ABDnin, Rusyanın attığı adımlara karşı seyirci kalmasını sadece Obamanın askerlerini çatışmaların dışında tutma kararlığıyla yorumlamak yeterli olmuyor. Washington, bazılarını ısrarla öne sürdükleri gibi, bu bölgenin bazı ödünler karşılığında Rus nüfuz alanı olması hususunda Putine yeşil ışık yakmamış olsaydı Rusya daha temkinli davranma ihtiyacı duyardı. Putin Amerikanın bu anlamlı sessizliğini, pasif tutumunu, gerilimi tırmandırmak hususunda bir koz olarak kullanıyor. ABD, AB ve NATO bölgedeki aşırı gerilimi normalleştirmek hususunda arabuluculuk misyonu yüklenmeyi düşünmüyorlar. Hatta Türkiye ile Rusyanın bu krizden dolayı uğramaları muhtemel kayıpları kendi siyasi ve ekonomik hesapları adına kazanım sayarcasına seyirci kalmayı tercih ediyorlar. Putinin bir NATO üyesi olan Türkiyeyi savaş ilanından geri kalmayan ağır bir üslupla tehdit etmesinin yaptıklarından pişman olacaklar, yaptırımlar sadece ekonomik alanlarla sınırlı kalmayacaktır demesinin arkasında hangi hesapların olduğu bir süre sonra ortaya çıkacaktır.
Rusya ile ilişkilerimiz konusunda çoğu meselede olduğu gibi, çeşitli ihtimallerin hesaba katıldığı ciddi bir çalışmamızın, hazırlığımızın bulunmadığı bu kriz vesilesi ile ortaya çıkmış bulunuyor.
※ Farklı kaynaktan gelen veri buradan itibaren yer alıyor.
-- ==== Sys2Proof/Machine/AxisRequests.lean ====
section
/-! DEFINITION. The requests of the axis units: AXIS_SET, AXIS_GET, ACK, JOG, HOME, CHECK (chapters 01, 02, 03, 04). -/

namespace Sys2Proof.Machine

/-! ### AXIS_SET (R1 to R5) -/

/-- The other axes that an AXIS_SET concerns: the old partner of a formed gang, and the new one named (R1 checks 6 and 7,
R5). -/
def State.otherAxes (s : State) (a : AxisNo) (c : AxisConfig) : List AxisNo := (s.partner a).toList ++ c.partner.toList

/-- The pairing checks of R4. -/
def State.pairs (s : State) (a : AxisNo) (c : AxisConfig) : Bool :=
  match c.partner with
  | none => true
  | some b =>
    match (s.ax b).config with
    | none => true
    | some d =>
      match d.partner with
      | none => true
      | some p =>
        decide (p = a) && decide (c.travel = d.travel) && decide (c.refEnd = d.refEnd) &&
          (pickPair c.reach d.reach (fun _ => true)).isSome

/-- No keep-out entry names the axis with a region beyond a travel (R2). -/
def State.keepoutFits (s : State) (a : AxisNo) (travel : Nat) : Bool :=
  allEntries.all (fun n => match s.entries[n] with
    | none => true
    | some e => !(e.names a && decide (travel < (e.region a).2)))

/-- A WHEN gate watches the axis beyond a travel. -/
def gateBeyond (a : AxisNo) (travel : Nat) : Gate → Bool
  | .whenGe b p | .whenLe b p => decide (b = a) && decide (travel < p)
  | .after _ _ | .mark _ => false

/-- No gate of a plan that runs watches the axis beyond a travel (R2). -/
def State.gatesFit (s : State) (a : AxisNo) (travel : Nat) : Bool :=
  allRunners.all (fun r => match s.run r with
    | none => true
    | some run => (List.range run.moves.length).all (fun i => match s.moveEntry run i with
      | none => true
      | some e => e.gates.all (fun g => !gateBeyond a travel g)))

/-- An axis has an owner. -/
def Axis.owned (x : Axis) : Bool := decide (x.owner ≠ .none)

/-- The heat and lockout of an axis under a new heat limit (R3, R48). -/
def Axis.newHeatLimit (limit : Nat) (x : Axis) : Axis :=
  if heatUnits limit ≤ x.heat then { x with heat := heatUnits limit, lockout := true }
  else { x with lockout := lockoutAfter x.lockout x.heat limit }

/-- The position side of a taken AXIS_SET (R3). -/
def State.reposition (s : State) (a : AxisNo) (old : Option AxisConfig) (c : AxisConfig) : State :=
  let x := s.ax a
  if old.map AxisConfig.travel = some c.travel ∧ old.map AxisConfig.refEnd = some c.refEnd then
    let s := s.modAx a (fun x => { x with lashRem := min x.lashRem c.lash })
    if c.endZone < x.overrun then (s.modAx a (fun x => { x with overrun := c.endZone })).suspect a .overrun else s
  else
    let s := s.modAx a (fun x => { x with ref := .unknown, pos := none, overrun := 0 })
    let s := if x.ref = .unknown then s else s.report (.reference a x.ref .unknown .config none)
    s.handOn a x.pos

/-- A taken AXIS_SET: the record replaces the old one, and the runtime record follows (R1, R3). -/
def State.setConfig (s : State) (a : AxisNo) (c : AxisConfig) : State :=
  let old := (s.ax a).config
  (s.modAx a (fun x => { x.newHeatLimit c.heatLimit with config := some c })).reposition a old c

/-- AXIS_SET taken (R1). -/
def axisSetTaken (tag axis : Byte) (args : AxisArgs) (s : State) : State :=
  if s.resetting then s.refuse 0x10 tag .busy
  else
    match finOf 12 axis with
    | none => s.refuse 0x10 tag .badArg
    | some a =>
      match configOf a args with
      | none => s.refuse 0x10 tag .badArg
      | some c =>
        let others := s.otherAxes a c
        match firstFailure [
          ((s.ax a).owned, .claimed),
          (decide ((s.ax a).motion ≠ .idle), .busy),
          (others.any (fun b => (s.ax b).owned), .claimed),
          (others.any (fun b => decide ((s.ax b).motion ≠ .idle)), .busy),
          (!s.pairs a c, .badArg),
          (!(s.keepoutFits a c.travel && s.gatesFit a c.travel), .badArg)] with
        | some r => s.refuse 0x10 tag r
        | none => (s.setConfig a c).reply 0x10 tag .ok []

/-- AXIS_SET (R1). -/
def execAxisSet (tag axis : Byte) (args : AxisArgs) (s : State) : Host.Outcome State Fault Refusal :=
  .next (s.offer (Instr.axisSet tag axis args).frame? (axisSetTaken tag axis args))

/-! ### AXIS_GET (R6) -/

/-- The gang status of an axis with its partner and the skew limit in use: none 0, pending 1, formed 2 (R6). A pending gang shows
the partner that the record names, and no skew limit in use (log 60, DESIGN CHOICE). -/
def State.gangBytes (s : State) (a : AxisNo) : List Byte :=
  match s.names a, s.partner a with
  | some _, some b => [2] ++ b1 b.val ++ b1 (s.skewLimit a b)
  | some b, none => [1] ++ b1 b.val ++ [0xFF]
  | none, _ => [0, 0xFF, 0xFF]

/-- The configuration form: the first two items of R6. -/
def State.configReply (s : State) (a : AxisNo) : List Byte :=
  (match (s.ax a).config with
    | none => [0] ++ noConfigBytes
    | some c => [1] ++ c.bytes) ++ s.gangBytes a

/-- The current move as AXIS_GET shows it: resolved target, latched bank and index, corrections used. -/
def moveBytes : Option MoveRec → List Byte
  | none => [0] ++ b2 0 ++ [0, 0, 0]
  | some m => [1] ++ b2 m.target ++ b1 m.bank.code ++ b1 m.index.val ++ b1 m.corrections

/-- The blocked-by link as AXIS_GET shows it. -/
def linkBytes : Option BlockLink → List Byte
  | none => [0, 0, 0]
  | some l => [1] ++ b1 l.entry.val ++ b1 l.partner.val

/-- The net counts of an open episode, in two bytes by the model's choice (log 29). -/
def episodeBytes : Option Episode → List Byte
  | none => [0, 0, 0]
  | some e => [1] ++ bInt e.net

/-- The runtime form: the other items of R6. -/
def State.runtimeReply (s : State) (a : AxisNo) : List Byte :=
  let x := s.ax a
  b1 x.motion.code ++ bOpt1 (x.phase.map Phase.code) ++ bFlag x.held ++ b1 x.ref.code ++ bOpt2 x.pos ++ b1 x.overrun ++
  b1 (dirCode x.lashDir) ++ b1 x.lashRem ++ (s.ownerTag a).bytes ++ moveBytes x.move ++ b4 x.heat ++ bFlag x.lockout ++
  bFlag x.escalated ++ faultBytes x.fault ++ linkBytes x.link ++ bOpt1 (x.lastCheck.map CheckResult.code) ++
  episodeBytes x.episode

/-- AXIS_GET taken (R6). -/
def axisGetTaken (tag axis : Byte) (form : Option Byte) (s : State) : State :=
  if s.resetting then s.refuse 0x11 tag .busy
  else
    match finOf 12 axis, form with
    | none, _ => s.refuse 0x11 tag .badArg
    | some a, none => s.reply 0x11 tag .ok (s.configReply a)
    | some a, some f => if f = 1 then s.reply 0x11 tag .ok (s.runtimeReply a) else s.refuse 0x11 tag .badArg

/-- AXIS_GET (R6). -/
def execAxisGet (tag axis : Byte) (form : Option Byte) (s : State) : Host.Outcome State Fault Refusal :=
  .next (s.offer (Instr.axisGet tag axis form).frame? (axisGetTaken tag axis form))
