-- ==== Sys2Proof/Machine/PowerEvents.lean ====
section
/-! DEFINITION. The events of the power controller: start-up, DOZE, the drive stage, wake, the completion of a soft reset
(chapter 11). The entry to SLEEP stands with the transmitter, in LinkEvents.lean. -/

namespace Sys2Proof.Machine

/-! ### IDLE_DWELL_EXPIRY (R195) -/

/-- The effect of the idle dwell timer's expiry: DOZE (R195). -/
def dwellExpiryEffect (s : State) : State :=
  if s.power.state = .active ∧ s.power.dwell.isSome ∧ s.idle then s.enterDoze else s

/-- IDLE_DWELL_EXPIRY (R195). -/
def execIdleDwellExpiry (s : State) : Host.Outcome State Fault Refusal := s.event dwellExpiryEffect

/-! ### DRIVE_STAGE_READY (R97, R193) -/

/-- The effect of the drive stage becoming READY: a pass over the whole queue (R97, R193). In RESETTING the stage keeps the
state it had (R201). -/
def stageReadyEffect (s : State) : State :=
  if s.power.stage = .waking ∧ s.power.state ≠ .resetting then State.grantPass { s with power := { s.power with stage := .ready } } else s

/-- DRIVE_STAGE_READY (R193). -/
def execDriveStageReady (s : State) : Host.Outcome State Fault Refusal := s.event stageReadyEffect

/-! ### WAKE_EVENT (R199) -/

/-- The part wakes on a hand count (R199). -/
def State.wakesOnHand (s : State) : Bool :=
  match s.power.sleepOpts with
  | some o => o.watch && o.wakeOnHand
  | none => false

/-- The effect of a wake source (R199): the level of the WAKE line is taken in every state. -/
def wakeEffect (source : WakeSource) (s : State) : State :=
  match source with
  | .rxEdge => s.wakeBy .link
  | .line level =>
    let s := { s with wakeLine := level }
    if level then s.wakeBy .line else s
  | .hand => if s.wakesOnHand then s.wakeBy .hand else s

/-- WAKE_EVENT (R199). The level of the WAKE line is a level of a pin, also while the part is held in reset (log 23); nothing
wakes a part held in reset (R194). -/
def execWakeEvent (source : WakeSource) (s : State) : Host.Outcome State Fault Refusal := .next (wakeEffect source s).settle

/-! ### WAKE_TIME_END (R200) -/

/-- Step 1: the heat credit of a sleep, in seconds, with the lockout re-evaluated (R48, R200). -/
def Axis.credit (seconds : Nat) (x : Axis) : Axis :=
  let h := x.heat - Config.sleepCredit * seconds
  { x with heat := h, lockout := match x.config with
    | none => x.lockout
    | some c => lockoutAfter x.lockout h c.heatLimit }

/-- Step 2 with its reports of step 3: an unwatched hand-movable axis becomes SUSPECT (R20, R200), in increasing axis number. -/
def State.suspectUnwatched (s : State) : State :=
  allAxes.foldl (fun t a =>
    if ((t.ax a).config.map AxisConfig.handMovable).getD false then t.suspect a .wake else t) s

/-- Step 4: the episodes that have rested close (R19, R200), in increasing axis number (log 50, DESIGN CHOICE). -/
def State.closeRested (s : State) : State :=
  allAxes.foldl (fun t a => if ((t.ax a).episode.map Episode.rested).getD false then t.closeEpisode a else t) s

/-- The supply monitor at a wake: its filters start from counters at 0 (R117). -/
def Supply.atWake (m : Supply) : Supply :=
  { m with falling := 0, rising := 0, fallDeep := false, heating := 0, cooling := 0, heatDeep := false,
           avail := availOf m.base m.band m.thermal m.handshake }

/-- The part enters ACTIVE at the end of the wake time (R200). -/
def State.wake (s : State) (cause : WakeCause) (o : SleepOpts) : State :=
  let s := s.modAll allAxes (Axis.credit s.power.sleepTime)
  let s := { s with
    supply := s.supply.atWake, link := { s.link with rx := .hunt },
    power := { s.power with state := .active, dwell := none, sleepOpts := none, wakeCause := none } }
  let s := (s.report (.wake cause s.power.sleepTime (some o))).supplyReport .wake
  let s := if o.watch then s else s.suspectUnwatched
  s.closeRested

/-- The effect of the end of the wake time (R200). -/
def wakeEndEffect (s : State) : State :=
  match s.power.state, s.power.wakeCause, s.power.sleepOpts with
  | .sleep, some c, some o => s.wake c o
  | _, _, _ => s

/-- WAKE_TIME_END (R200). -/
def execWakeTimeEnd (s : State) : Host.Outcome State Fault Refusal := s.event wakeEndEffect

/-! ### POWER_ON_RESET, INIT_START, INIT_END (R194) -/

/-- Every block at its power-on values. The queue of commands, the counter of free values and the level of the WAKE pin are
no part of a block. -/
def State.powerOn (s : State) (inReset : Bool) : State :=
  { State.reset with
    power := { Power.reset with inReset := inReset }, wakeLine := s.wakeLine, freeIndex := s.freeIndex,
    pending := s.pending }

/-- POWER_ON_RESET (R194): the supply is below 6.0 V, and the part is held in reset. -/
def execPowerOnReset (s : State) : Host.Outcome State Fault Refusal := .next (s.powerOn true)

/-- INIT_START (R194): the supply has returned, and INIT begins. -/
def execInitStart (s : State) : Host.Outcome State Fault Refusal :=
  .next (if s.power.inReset then s.powerOn false else s)

/-- The effect of the end of INIT: ACTIVE, with WAKE and SUPPLY (R116, R194). -/
def initEndEffect (s : State) : State :=
  if s.power.state = .init then
    (State.report { s with power := { s.power with state := .active } } (.wake .powerOn 0 none)).supplyReport .wake
  else s

/-- INIT_END (R194). -/
def execInitEnd (s : State) : Host.Outcome State Fault Refusal := s.event initEndEffect

/-! ### RESETTING_COMPLETE (R202) -/

/-- RESETTING_COMPLETE (R202): it happens in the settling of the event that brought the last axis to rest. -/
def execResettingComplete (s : State) : Host.Outcome State Fault Refusal := s.event State.completeReset

end Sys2Proof.Machine
end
Başta doğalgaz olmak üzere, enerji alanında Rusyaya bu derece bağımlı olmayı neye güvenerek göze aldık? Güneş ve rüzgar enerjisi gibi alternatif kaynakların devreye sokulması hususunda ciddi bir çaba gösterilmeyişinin, yapılan girişimlerin önüne bürokratik engeller çıkarılarak tıkanmasının arkasında kimlerin parmağı var? Bu ülkenin doğalgazı politik bir şantaj, baskı ve tehdit unsuru olarak kullandığı çeşitli örnekleri ile görünmesine rağmen, kriz patlak verinceye kadar neden başka arayışlar içerisinde olunmadı? Rus doğalgazını kullanan Avrupa ülkeleri, bunu belirli oranda depolayarak her ihtimale karşı önlem alırlarken bu konuda yıllardır neden etkili adımlar atılmadı?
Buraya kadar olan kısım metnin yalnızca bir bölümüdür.